Start of INPUT RECORDS
/-- ballast(s) of R220; a write of its objects counts from the next tick (R226). -/
def State.ballastOf (s : State) (n : Nat) : Nat :=
  Nat.max ((n * s.startReg Od.PROMISE_BALLAST_PCT + 99) / 100) (s.startReg Od.BALLAST_MIN_TICKS)

/-- The remaining time W of a TRAIN step (R265). -/
def State.stepLeft (s : State) (j : Nat) : Nat :=
  let p := s.reg (Od.TRAIN_PAIR j)
  match s.pairStrands j with
  | u :: _ => (s.strand u).lastStep + s.reg (Od.SCHED_TOKEN_TICKS p) - s.jobTime u
  | [] => 0

/-- A promise: D0, I, ballast(S1), ballast(S), and t_adm + W where the record waits for a freeze. -/
structure Promise where
  d0 : Nat
  int : Nat
  first : Nat
  step : Nat
  waits : Option Nat
  deriving DecidableEq, Repr

/-- The promise of an admission now (R220, R246). -/
def State.promise (s : State) (j plen : Nat) : Promise :=
  let pre := s.preempts j
  let w := if pre then s.stepLeft j else 0
  let c := s.slowest j pre
  let e600 := match s.effEntry (s.reg (Od.JOB_STEPPINGS j)) 0x600 with
    | some e => e.value
    | none => 0
  let chunk := s.reg (Od.PREFILL_CHUNK j)
  let s1 := stretch c (e600 + s.reg (Od.SCHED_FIRST_TICKS j) * ((plen + chunk - 1) / chunk))
  let st := stretch c (s.reg (Od.SCHED_TOKEN_TICKS j))
  let b1 := s.ballastOf s1
  let b := s.ballastOf st
  ⟨s.now + w + s1 + b1, st + b, b1, b, if pre then some (s.now + w) else none⟩

/-- The promise can be made (R221). -/
def State.promiseOk (s : State) (p : Submit) (q : Promise) : Bool :=
  !s.jobAtFloor p.job && (p.firstLim == 0 || decide (q.d0 - s.now ≤ p.firstLim)) &&
    (p.intLim == 0 || decide (q.int ≤ p.intLim)) && (p.ticks == 0 || decide (q.d0 ≤ s.now + p.ticks)) &&
    decide (q.d0 - s.now ≤ 2147481523)

/-! ## Planned evictions (R262) -/

/-- Insertion of a handle entry by PREFIX_LAST_USE. -/
def State.byUse (s : State) (e : Nat) : List Nat → List Nat
  | [] => [e]
  | x :: t => if s.reg (Od.PREFIX_LAST_USE e) < s.reg (Od.PREFIX_LAST_USE x) then e :: x :: t else x :: s.byUse e t

/-- The shortest plan of evictions that makes `need` bytes fit the quota of tenant `t`, least recently used first, without
handle `keep`; none where even the whole plan does not. -/
def State.planEvictions (s : State) (t need keep : Nat) : Option (List Nat) :=
  let cand := ((s.prefixes.map Prod.fst).filter fun e => s.reg (Od.PREFIX_STATE e) == 2 &&
    s.reg (Od.PREFIX_TENANT e) == t && s.reg (Od.PREFIX_REFS e) == 0 && s.prefixHandle e != keep).foldl
      (fun l e => s.byUse e l) []
  let used := s.reg (Od.TENANT_SRAM_USED t)
  let quota := s.startReg (Od.TENANT_SRAM_QUOTA t)
  let fits (k : Nat) : Bool := decide (used - ((cand.take k).foldl (fun a e => a + s.prefixBytes e) 0) + need ≤ quota)
  ((List.range (cand.length + 1)).find? fits).map fun k => cand.take k

/-- The planned evictions are carried out (R262). -/
def State.evictAll (s : State) (l : List Nat) : State := forAll l s fun s e => s.evictPrefix e 1

/-! ## Admission (Table SV-4) -/

/-- Contexts FREE for an admission in this tick (R248, Table SV-11). -/
def State.freeCtxs (s : State) : Nat :=
  4096 - s.ctxs.length - ((s.freedAt.filter fun (e : Nat × Nat) => e.2 == s.now && !(s.ctxList.contains e.1)).length)

/-- The lowest FREE context number. -/
def State.lowestFree (s : State) : Option Nat :=
  (List.range 4096).find? fun x => !s.ctxList.contains x && (Store.get? s.freedAt x != some s.now)

/-- A refusal of an admission: code, state and retry-after hint. -/
structure NoAdmit where
  code : Nat
  st : Nat
  retry : Option Nat
  deriving DecidableEq, Repr

/-- What an admission that passes every check uses. -/
structure Grant where
  ctx : Nat
  base : Nat
  blocks : Nat
  evict : List Nat
  pfx : Option Nat
  gen : Option (Nat × AdGen)
  promise : Promise
  deriving DecidableEq, Repr

/-- A session of tenant `t` may submit to job `j` (R430). -/
def State.mayUse (s : State) (t j : Nat) : Bool :=
  decide (1 ≤ j) && decide (j ≤ 64) && (s.reg (Od.JOB_TENANT j) == t || (s.reg (Od.TENANT_JOBS t)).testBit (j - 1))

/-- Checks 5 to 7 of Table SV-4. -/
def State.namesOk (s : State) (p : Submit) (t : Nat) : Option Nat :=
  let gen := s.adapterFor p.adapter t p.job
  if p.adapter ≠ 0 ∧ gen = none then some Code.MISSING_OBJECT
  else if p.pfx = 0 then none
  else match s.prefixFor p.pfx t p.job with
    | none => some Code.MISSING_OBJECT
    | some e =>
      let num := match gen with
        | some g => g.2.num
        | none => 0
      if s.reg (Od.PREFIX_VERSION e) ≠ s.currentNum p.job ∨ s.reg (Od.PREFIX_ADAPTER e) ≠ p.adapter ∨
          s.reg (Od.PREFIX_ADAPTER_GEN e) ≠ num then some Code.VERSION_MISMATCH
      else if s.reg (Od.PREFIX_KV_FMT e) ≠ s.reg (Od.TENANT_KV8 t) then some Code.KV_FORMAT_MISMATCH
      else none

/-- The blocks of a run: ⌈(m + PROMPT_LEN + MAX_TOKENS) ÷ 16⌉ with m the prefix length mod 16 (R249). -/
def State.runBlocks (s : State) (p : Submit) (t : Nat) : Nat :=
  (s.prefixTokens p t % 16 + p.plen + p.maxTok + 15) / 16

/-- The checks of Table SV-4 in order, for tenant `t`. -/
def State.admission (s : State) (p : Submit) (t : Nat) (prompt : List Word) : NoAdmit ⊕ Grant :=
  if !s.mayUse t p.job then .inl ⟨Code.AUTH_FAIL, 0xFF, none⟩
  else if (s.job p.job).train || s.jobState p.job != JS.ENABLED then
    .inl ⟨Code.WRONG_STATE, s.jobState p.job, none⟩
  else if s.reg (Od.ADMISSION_PAUSED p.job) = 1 then .inl ⟨Code.DRAINING, 0xFF, some (s.drainHint p.job)⟩
  else if !s.paramsOk p t prompt then .inl ⟨Code.RANGE_CONFLICT, 0xFF, none⟩
  else match s.namesOk p t with
    | some c => .inl ⟨c, 0xFF, none⟩
    | none =>
      let free := s.freeCtxs
      match (if (if p.cls = 0 then 0 else s.reg Od.LC_RESERVED) < free then s.lowestFree else none) with
      | none => .inl ⟨Code.SLOT_FULL, 0xFF, s.freeHint s.ctxList⟩
      | some x =>
        let n := s.runBlocks p t
        match (if s.reg (Od.TENANT_CONTEXT_LIMIT t) ≤ s.reg (Od.TENANT_CONTEXTS t) then none
            else s.planEvictions t (16 * s.reg (Od.KV_BYTES_PER_TOKEN p.job) * n) p.pfx) with
        | none => .inl ⟨Code.TENANT_QUOTA, 0xFF, none⟩
        | some ev => match firstFit (s.kvRuns p.job ev) n (s.reg (Od.KV_BLOCKS p.job)) with
          | none => .inl ⟨Code.KV_FULL, 0xFF, s.freeHint (s.ctxList.filter fun x => s.reg (Od.CTX_JOB x) == p.job)⟩
          | some b =>
            let q := s.promise p.job p.plen
            if s.promiseOk p q then .inr ⟨x, b, n, ev, s.prefixFor p.pfx t p.job, s.adapterFor p.adapter t p.job, q⟩
            else .inl ⟨Code.NO_BALLAST, 0xFF, none⟩

/-- OCTETS of a context (Table SV-1): the count and 16 stop identifiers; 4 sequences of a length and 8 identifiers. -/
def Submit.stopIds (p : Submit) : List Byte :=
  leBytes 4 p.nid ++ (List.range 16).flatMap fun i => leBytes 4 (if i < p.nid then p.ids.getD i 0 else 0)
def Submit.stopSeqs (p : Submit) : List Byte :=
  (List.range 4).flatMap fun i =>
    let q := p.seqs.getD i (0, [])
    if i < p.nseq then leBytes 4 q.1 ++ (List.range 8).flatMap fun k => leBytes 4 (if k < q.1 then q.2.getD k 0 else 0)
    else List.replicate 36 0

/-- The objects of an admitted context (Table SV-1). -/
def State.ctxObjs (s : State) (n : Nat) (m : InMsg) (p : Submit) (t : Nat) (g : Grant) : State :=
  let x := g.ctx
  let gen := match g.gen with
    | some e => e.2.num
    | none => 0
  forAll [(1, XS.ADMITTED), (2, p.job), (3, t), (4, n), (5, m.reqId), (6, p.cls), (7, s.currentNum p.job), (8, p.adapter),
      (9, gen), (10, p.pfx), (11, s.reg (Od.TENANT_KV8 t)), (12, p.seed),
      (13, p.temp + 0x10000 * p.topP + 0x100000000 * (if p.topK = 0 then 256 else p.topK)), (14, leNat p.stopIds),
      (15, leNat p.stopSeqs), (16, p.maxTok), (17, if p.ticks = 0 then 0xFFFFFFFFFFFFFFFF else s.now + p.ticks),
      (18, s.now), (19, g.promise.d0), (20, g.promise.int), (21, g.promise.first), (24, if p.retain then 2 else 0),
      (27, g.base), (28, g.blocks), (29, p.plen)] s fun s e => s.setReg ⟨0x5021, e.1, x⟩ e.2

/-- References +1 (Table SV-2): prefix, adapter generation and version. -/
def State.refCtx (s : State) (p : Submit) (g : Grant) : State :=
  let s := match g.pfx with
    | some e => s.setReg (Od.PREFIX_REFS e) (s.reg (Od.PREFIX_REFS e) + 1)
    | none => s
  let s := match g.gen with
    | some (e, a) =>
      let t := Store.get Adapter.new s.adapters e
      let gens := t.gens.map fun (x : AdGen) => if x.num = a.num then { x with refs := x.refs + 1 } else x
      { s with adapters := Store.set s.adapters e { t with gens := gens } }.adapterObjs e
    | none => s
  match s.currentVer p.job with
  | some e => s.setReg (Od.VER_PINS e) (s.reg (Od.VER_PINS e) + 1)
  | none => s

/-- A SUBMIT is admitted: evictions, context, references, quota, a freeze request where R265 asks for one, and ACCEPT
(R337). -/
def State.grantCtx (s : State) (n : Nat) (m : InMsg) (p : Submit) (t : Nat) (g : Grant) (prompt : List Word) : State :=
  let freeze := g.promise.waits.isSome && !s.freezePending p.job
  let s := s.evictAll g.evict
  let s := (s.ctxObjs n m p t g).refCtx p g
  let runs := match g.pfx with
    | some e => (Store.get Prefix.new s.prefixes e).runs
    | none => []
  let off := match g.gen with
    | some e => e.2.off
    | none => 0xFFFFFFFF
  let s := s.setCtx g.ctx { Ctx.new with
    prefixLen := match g.pfx with
      | some e => s.reg (Od.PREFIX_TOKENS e)
      | none => 0
    prefixRuns := runs
    stepBallast := g.promise.step
    prompt := prompt
    adapterOff := off
    waits := g.promise.waits
    floorSeen := s.jobAtFloor p.job }
  let s := s.setReg (Od.TENANT_SRAM_USED t) (s.reg (Od.TENANT_SRAM_USED t) + s.runBytes g.ctx)
  let s := (s.setReg (Od.TENANT_CONTEXTS t) (s.reg (Od.TENANT_CONTEXTS t) + 1)).setReg Od.CONTEXTS_IN_USE
    (s.reg Od.CONTEXTS_IN_USE + 1)
  let s := s.bump Od.ADMITTED 1
  let s := if freeze then s.controlAll (s.reg (Od.TRAIN_PAIR p.job)) 1 0 else s
  s.send n MC.ACCEPT 0 (3 + 4 * (1 - p.cls)) 0 g.ctx m.reqId
    (respPrefix m.seq none 0xFF ++ beBytes 4 (short32 g.promise.d0) ++ beBytes 4 g.promise.int ++
      beBytes 4 (s.reg (Od.CTX_VERSION g.ctx)) ++ beBytes 4 (s.reg (Od.CTX_ADAPTER_GEN g.ctx)))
End of INPUT RECORDS
Filter the lines above, keeping and copying those that contain "reqId".

  forAll [(1, XS.ADMITTED), (2, p.job), (3, t), (4, n), (5, m.reqId), (6, p.cls), (7, s.currentNum p.job), (8, p.adapter),
  s.send n MC.ACCEPT 0 (3 + 4 * (1 - p.cls)) 0 g.ctx m.reqId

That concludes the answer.